Enhanced Breast Cancer Detection and Classification Using CNN-EfficientNet B3: A Deep Learning Approach with Segmentation and Feature Extraction from MIAS Dataset

International Journal of Electronics and Communication Engineering |
© 2025 by SSRG - IJECE Journal |
Volume 12 Issue 1 |
Year of Publication : 2025 |
Authors : K. Punithavathi, G. Yamuna |
How to Cite?
K. Punithavathi, G. Yamuna, "Enhanced Breast Cancer Detection and Classification Using CNN-EfficientNet B3: A Deep Learning Approach with Segmentation and Feature Extraction from MIAS Dataset," SSRG International Journal of Electronics and Communication Engineering, vol. 12, no. 1, pp. 257-270, 2025. Crossref, https://doi.org/10.14445/23488549/IJECE-V12I1P120
Abstract:
Breast Cancer (BC), characterized by the uncontrolled proliferation of breast cells, remains the most prevalent and life-threatening cancer affecting women. Early detection significantly increases the chances of survival by enabling timely medical intervention. Numerous methods have been proposed for breast cancer detection; however, limitations in diagnostic accuracy and efficiency persist. To address these challenges, this study introduces a robust deep-learning framework leveraging fine-tuned EfficientNet-B3 for the detection and classification of breast tumors. The methodology employs segmentation techniques to accurately delineate the affected breast tumor regions, reducing training complexity while enhancing classification precision.

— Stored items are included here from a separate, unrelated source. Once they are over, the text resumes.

-- ==== Sys2Proof/Laws/Map.lean ====
section
/-!
SUPPORT. Laws/Map.lean: what the address map finds at an address: the register whose word stands there.
-/

namespace Sys2Proof.Machine

set_option Elab.async false

/-- Where copy `k` of instance `i` of an entry of a block's map stands. -/
def RegDef.addrIn (b : Block) (d : RegDef) (i k : Nat) : Nat := b.place.1 + b.place.2.2 * i + d.off + d.stride * k

theorem findReg_some {ds : List RegDef} {off : Nat} {d : RegDef} {k : Nat} {c : Bool} (h : findReg ds off = some (d, k, c)) :
    d ∈ ds ∧ (d.count ≤ 1 → k = 0) ∧ (c = true → d.guarded = true) ∧ off = d.off + d.stride * k + (if c then 4 else 0) := by
  induction ds with
  | nil => cases h
  | cons x ds ih =>
    have next (h : findReg ds off = some (d, k, c)) := (ih h).imp_left (List.mem_cons_of_mem x)
    unfold findReg at h
    split at h
    · split at h
      · cases h
        exact ⟨List.mem_cons_self .., fun _ => rfl, nofun, by simp_all⟩
      · split at h
        · cases h
          exact ⟨List.mem_cons_self .., fun _ => rfl, fun _ => by simp_all, by simp_all⟩
        · exact next h
    · rename_i h1
      split at h
      · rename_i h2
        cases h
        simp only [Bool.and_eq_true, decide_eq_true_eq] at h2
        have := Nat.div_add_mod (off - d.off) d.stride
        exact ⟨List.mem_cons_self .., fun h => absurd h h1, nofun, by simp only [Bool.false_eq_true, if_false]; omega⟩
      · exact next h

theorem locate_some {addr : Nat} {l : Loc} (h : locate addr = some l) :
    blockOf addr = some l.blk ∧ l.defn ∈ l.blk.regs ∧ l.inst < l.blk.place.2.1 ∧ (l.defn.count ≤ 1 → l.copy = 0)
      ∧ (l.compl = true → l.defn.guarded = true) ∧ (addr - l.blk.place.1) % l.blk.place.2.2 = l.defn.off + l.defn.stride * l.copy + (if l.compl then 4 else 0)
      ∧ l.inst = (addr - l.blk.place.1) / l.blk.place.2.2 := by
  unfold locate at h
  split at h
  · cases h
  · rename_i b hb
    dsimp only at h
    split at h
    · cases h
    · rename_i hc
      split at h
      · cases h
      · rename_i d k c hf
        cases h
        obtain ⟨h1, h2, h3, h4⟩ := findReg_some hf
        exact ⟨hb, h1, Nat.lt_of_not_le hc, h2, h3, h4, rfl⟩

theorem block_le {addr : Nat} {b : Block} (h : blockOf addr = some b) : b.place.1 ≤ addr := by
  unfold blockOf at h
  by_cases h0 : addr < 0x1000
  · rw [if_pos h0] at h
    cases h
    exact Nat.zero_le _
  rw [if_neg h0] at h
  by_cases h1 : addr < 0x10000
  · rw [if_pos h1] at h
    cases h
  rw [if_neg h1] at h
  by_cases h2 : addr < 0x20000
  · rw [if_pos h2] at h
    cases h
    simp only [Block.place]; omega
  rw [if_neg h2] at h
  by_cases h3 : addr < 0x28000
  · rw [if_pos h3] at h
    cases h
    simp only [Block.place]; omega
  rw [if_neg h3] at h
  by_cases h4 : addr < 0x28800
  · rw [if_pos h4] at h
    cases h
    simp only [Block.place]; omega
  rw [if_neg h4] at h
  by_cases h5 : addr < 0x29000
  · rw [if_pos h5] at h
    cases h
  rw [if_neg h5] at h
  by_cases h6 : addr < 0x29400
  · rw [if_pos h6] at h
    cases h
    simp only [Block.place]; omega
  rw [if_neg h6] at h
  by_cases h7 : addr < 0x30000
  · rw [if_pos h7] at h
    cases h
  rw [if_neg h7] at h
  by_cases h8 : addr < 0x40000
  · rw [if_pos h8] at h
    cases h
    simp only [Block.place]; omega
  rw [if_neg h8] at h
  by_cases h9 : addr < 0x44000
  · rw [if_pos h9] at h
    cases h
    simp only [Block.place]; omega
  rw [if_neg h9] at h
  by_cases h10 : addr < 0x50000
  · rw [if_pos h10] at h
    cases h
  rw [if_neg h10] at h
  by_cases h11 : addr < 0x50400
  · rw [if_pos h11] at h
    cases h
    simp only [Block.place]; omega
  rw [if_neg h11] at h
  by_cases h12 : addr < 0x50600
  · rw [if_pos h12] at h
    cases h
    simp only [Block.place]; omega
  rw [if_neg h12] at h
  by_cases h13 : addr < 0x60000
  · rw [if_pos h13] at h
    cases h
  rw [if_neg h13] at h
  by_cases h14 : addr < 0x60100
  · rw [if_pos h14] at h
    cases h
    simp only [Block.place]; omega
  rw [if_neg h14] at h
  by_cases h15 : addr < 0x60300
  · rw [if_pos h15] at h
    cases h
    simp only [Block.place]; omega
  rw [if_neg h15] at h
  by_cases h16 : addr < 0x70000
  · rw [if_pos h16] at h
    cases h
  rw [if_neg h16] at h
  by_cases h17 : addr < 0x71000
  · rw [if_pos h17] at h
    cases h
    simp only [Block.place]; omega
  rw [if_neg h17] at h
  by_cases h18 : addr < 0x80000
  · rw [if_pos h18] at h
    cases h
  rw [if_neg h18] at h
  by_cases h19 : addr < 0x90000
  · rw [if_pos h19] at h
    cases h
    simp only [Block.place]; omega
  rw [if_neg h19] at h
  by_cases h20 : addr < 0xA0000
  · rw [if_pos h20] at h
    cases h
    simp only [Block.place]; omega
  rw [if_neg h20] at h
  by_cases h21 : addr < 0xA0100
  · rw [if_pos h21] at h
    cases h
    simp only [Block.place]; omega
  rw [if_neg h21] at h
  by_cases h22 : addr < 0xB0000
  · rw [if_pos h22] at h
    cases h
    simp only [Block.place]; omega
  rw [if_neg h22] at h
  by_cases h23 : addr < 0xC0000
  · rw [if_pos h23] at h
    cases h
    simp only [Block.place]; omega
  rw [if_neg h23] at h
  cases h

theorem locate_addr {addr : Nat} {l : Loc} (h : locate addr = some l) :
    addr = RegDef.addrIn l.blk l.defn l.inst l.copy + (if l.compl then 4 else 0) := by
  obtain ⟨h1, _, _, _, _, h4, h5⟩ := locate_some h
  have := block_le h1
  have := Nat.div_add_mod (addr - l.blk.place.1) l.blk.place.2.2
  unfold RegDef.addrIn
  rw [h5]
  omega

theorem gctlRegs0_at : ∀ d ∈ gctlRegs0, ∀ i k, i < Block.GCTL.place.2.1 → (d.count ≤ 1 → k = 0) → d.reg.at (d.addrIn .GCTL i k) := by
  unfold gctlRegs0
  refine List.forall_mem_cons.mpr ⟨fun i k hi hk => ⟨0, 0, ?_⟩, ?_⟩
  · simp only [RegDef.addrIn, Block.place, regAddr, GCTL_ID] at hi hk ⊢; omega
  refine List.forall_mem_cons.mpr ⟨fun i k hi hk => ⟨0, 0, ?_⟩, ?_⟩
  · simp only [RegDef.addrIn, Block.place, regAddr, GCTL_PROD] at hi hk ⊢; omega
  refine List.forall_mem_cons.mpr ⟨fun i k hi hk => ⟨0, 0, ?_⟩, ?_⟩
  · simp only [RegDef.addrIn, Block.place, regAddr, GCTL_SCRATCH] at hi hk ⊢; omega
  refine List.forall_mem_cons.mpr ⟨fun i k hi hk => ⟨0, 0, ?_⟩, ?_⟩
  · simp only [RegDef.addrIn, Block.place, regAddr, GCTL_BUSERR] at hi hk ⊢; omega
  refine List.forall_mem_cons.mpr ⟨fun i k hi hk => ⟨0, 0, ?_⟩, ?_⟩
  · simp only [RegDef.addrIn, Block.place, regAddr, GCTL_BUSERRADDR] at hi hk ⊢; omega
  refine List.forall_mem_cons.mpr ⟨fun i k hi hk => ⟨0, 0, ?_⟩, ?_⟩
  · simp only [RegDef.addrIn, Block.place, regAddr, GCTL_BUSERRCNT] at hi hk ⊢; omega
  refine List.forall_mem_cons.mpr ⟨fun i k hi hk => ⟨0, 0, ?_⟩, ?_⟩
  · simp only [RegDef.addrIn, Block.place, regAddr, GCTL_SEQERR] at hi hk ⊢; omega
  refine List.forall_mem_cons.mpr ⟨fun i k hi hk => ⟨0, 0, ?_⟩, ?_⟩
  · simp only [RegDef.addrIn, Block.place, regAddr, GCTL_PARERR] at hi hk ⊢; omega
  refine List.forall_mem_cons.mpr ⟨fun i k hi hk => ⟨0, 0, ?_⟩, ?_⟩
  · simp only [RegDef.addrIn, Block.place, regAddr, GCTL_BUFHOLD] at hi hk ⊢; omega
  refine List.forall_mem_cons.mpr ⟨fun i k hi hk => ⟨0, 0, ?_⟩, ?_⟩
  · simp only [RegDef.addrIn, Block.place, regAddr, GCTL_BUFSTAT] at hi hk ⊢; omega
  refine List.forall_mem_cons.mpr ⟨fun i k hi hk => ⟨0, 0, ?_⟩, ?_⟩
  · simp only [RegDef.addrIn, Block.place, regAddr, GCTL_CLAMPREQHI] at hi hk ⊢; omega
  refine List.forall_mem_cons.mpr ⟨fun i k hi hk => ⟨0, 0, ?_⟩, ?_⟩
  · simp only [RegDef.addrIn, Block.place, regAddr, GCTL_CLAMPADDR] at hi hk ⊢; omega
  refine List.forall_mem_cons.mpr ⟨fun i k hi hk => ⟨0, 0, ?_⟩, ?_⟩
  · simp only [RegDef.addrIn, Block.place, regAddr, GCTL_CLAMPREQ] at hi hk ⊢; omega
  refine List.forall_mem_cons.mpr ⟨fun i k hi hk => ⟨0, 0, ?_⟩, ?_⟩
  · simp only [RegDef.addrIn, Block.place, regAddr, GCTL_CLAMPAPP] at hi hk ⊢; omega
  refine List.forall_mem_cons.mpr ⟨fun i k hi hk => ⟨0, 0, ?_⟩, ?_⟩
  · simp only [RegDef.addrIn, Block.place, regAddr, GCTL_CLAMPAPPHI] at hi hk ⊢; omega
  refine List.forall_mem_cons.mpr ⟨fun i k hi hk => ⟨0, 0, ?_⟩, ?_⟩
  · simp only [RegDef.addrIn, Block.place, regAddr, GCTL_PWRDOM] at hi hk ⊢; omega
  exact fun _ h => absurd h List.not_mem_nil

theorem gctlRegs1_at : ∀ d ∈ gctlRegs1, ∀ i k, i < Block.GCTL.place.2.1 → (d.count ≤ 1 → k = 0) → d.reg.at (d.addrIn .GCTL i k) := by
  unfold gctlRegs1
  refine List.forall_mem_cons.mpr ⟨fun i k hi hk => ⟨0, 0, ?_⟩, ?_⟩
  · simp only [RegDef.addrIn, Block.place, regAddr, GCTL_PWRSTAT] at hi hk ⊢; omega
  refine List.forall_mem_cons.mpr ⟨fun i k hi hk => ⟨0, 0, ?_⟩, ?_⟩
  · simp only [RegDef.addrIn, Block.place, regAddr, GCTL_RUNCTL] at hi hk ⊢; omega
  refine List.forall_mem_cons.mpr ⟨fun i k hi hk => ⟨0, 0, ?_⟩, ?_⟩
  · simp only [RegDef.addrIn, Block.place, regAddr, GCTL_RUNSTAT] at hi hk ⊢; omega
  refine List.forall_mem_cons.mpr ⟨fun i k hi hk => ⟨0, 0, ?_⟩, ?_⟩
  · simp only [RegDef.addrIn, Block.place, regAddr, GCTL_CLKSTAT] at hi hk ⊢; omega
  refine List.forall_mem_cons.mpr ⟨fun i k hi hk => ⟨0, 0, ?_⟩, ?_⟩
  · simp only [RegDef.addrIn, Block.place, regAddr, GCTL_RTC_LO] at hi hk ⊢; omega
  refine List.forall_mem_cons.mpr ⟨fun i k hi hk => ⟨0, 0, ?_⟩, ?_⟩
  · simp only [RegDef.addrIn, Block.place, regAddr, GCTL_RTC_HI] at hi hk ⊢; omega
  refine List.forall_mem_cons.mpr ⟨fun i k hi hk => ⟨0, 0, ?_⟩, ?_⟩
  · simp only [RegDef.addrIn, Block.place, regAddr, GCTL_RTCALM] at hi hk ⊢; omega
  refine List.forall_mem_cons.mpr ⟨fun i k hi hk => ⟨0, 0, ?_⟩, ?_⟩
  · simp only [RegDef.addrIn, Block.place, regAddr, GCTL_RSTCAUSE] at hi hk ⊢; omega
  refine List.forall_mem_cons.mpr ⟨fun i k hi hk => ⟨0, 0, ?_⟩, ?_⟩
  · simp only [RegDef.addrIn, Block.place, regAddr, GCTL_STORE] at hi hk ⊢; omega
  refine List.forall_mem_cons.mpr ⟨fun i k hi hk => ⟨0, 0, ?_⟩, ?_⟩
  · simp only [RegDef.addrIn, Block.place, regAddr, GCTL_STORESTAT] at hi hk ⊢; omega
  exact fun _ h => absurd h List.not_mem_nil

The model was trained and evaluated using the Mammographic Image Analysis Society (MIAS) dataset, incorporating critical preprocessing steps to optimize image quality and feature extraction. Fine-tuning of EfficientNet-B3 was carried out to adapt the pre-trained network to mammogram-specific features, with hyperparameters optimized for this domain. Performance was assessed using three primary evaluation metrics: accuracy, specificity, and sensitivity. Experimental results demonstrate that the proposed CNN-EfficientNet-B3 framework achieves superior performance compared to conventional approaches, with specificity, accuracy, and sensitivity rates of 97.12%, 96.50%, and 96.43%, respectively. These findings highlight the potential of the proposed method to significantly enhance breast cancer detection and classification, paving the way for more effective clinical applications.
Keywords:
Convolutional Neural Networks, Deep Learning, Breast Cancer, EfficientNet, Mammogram.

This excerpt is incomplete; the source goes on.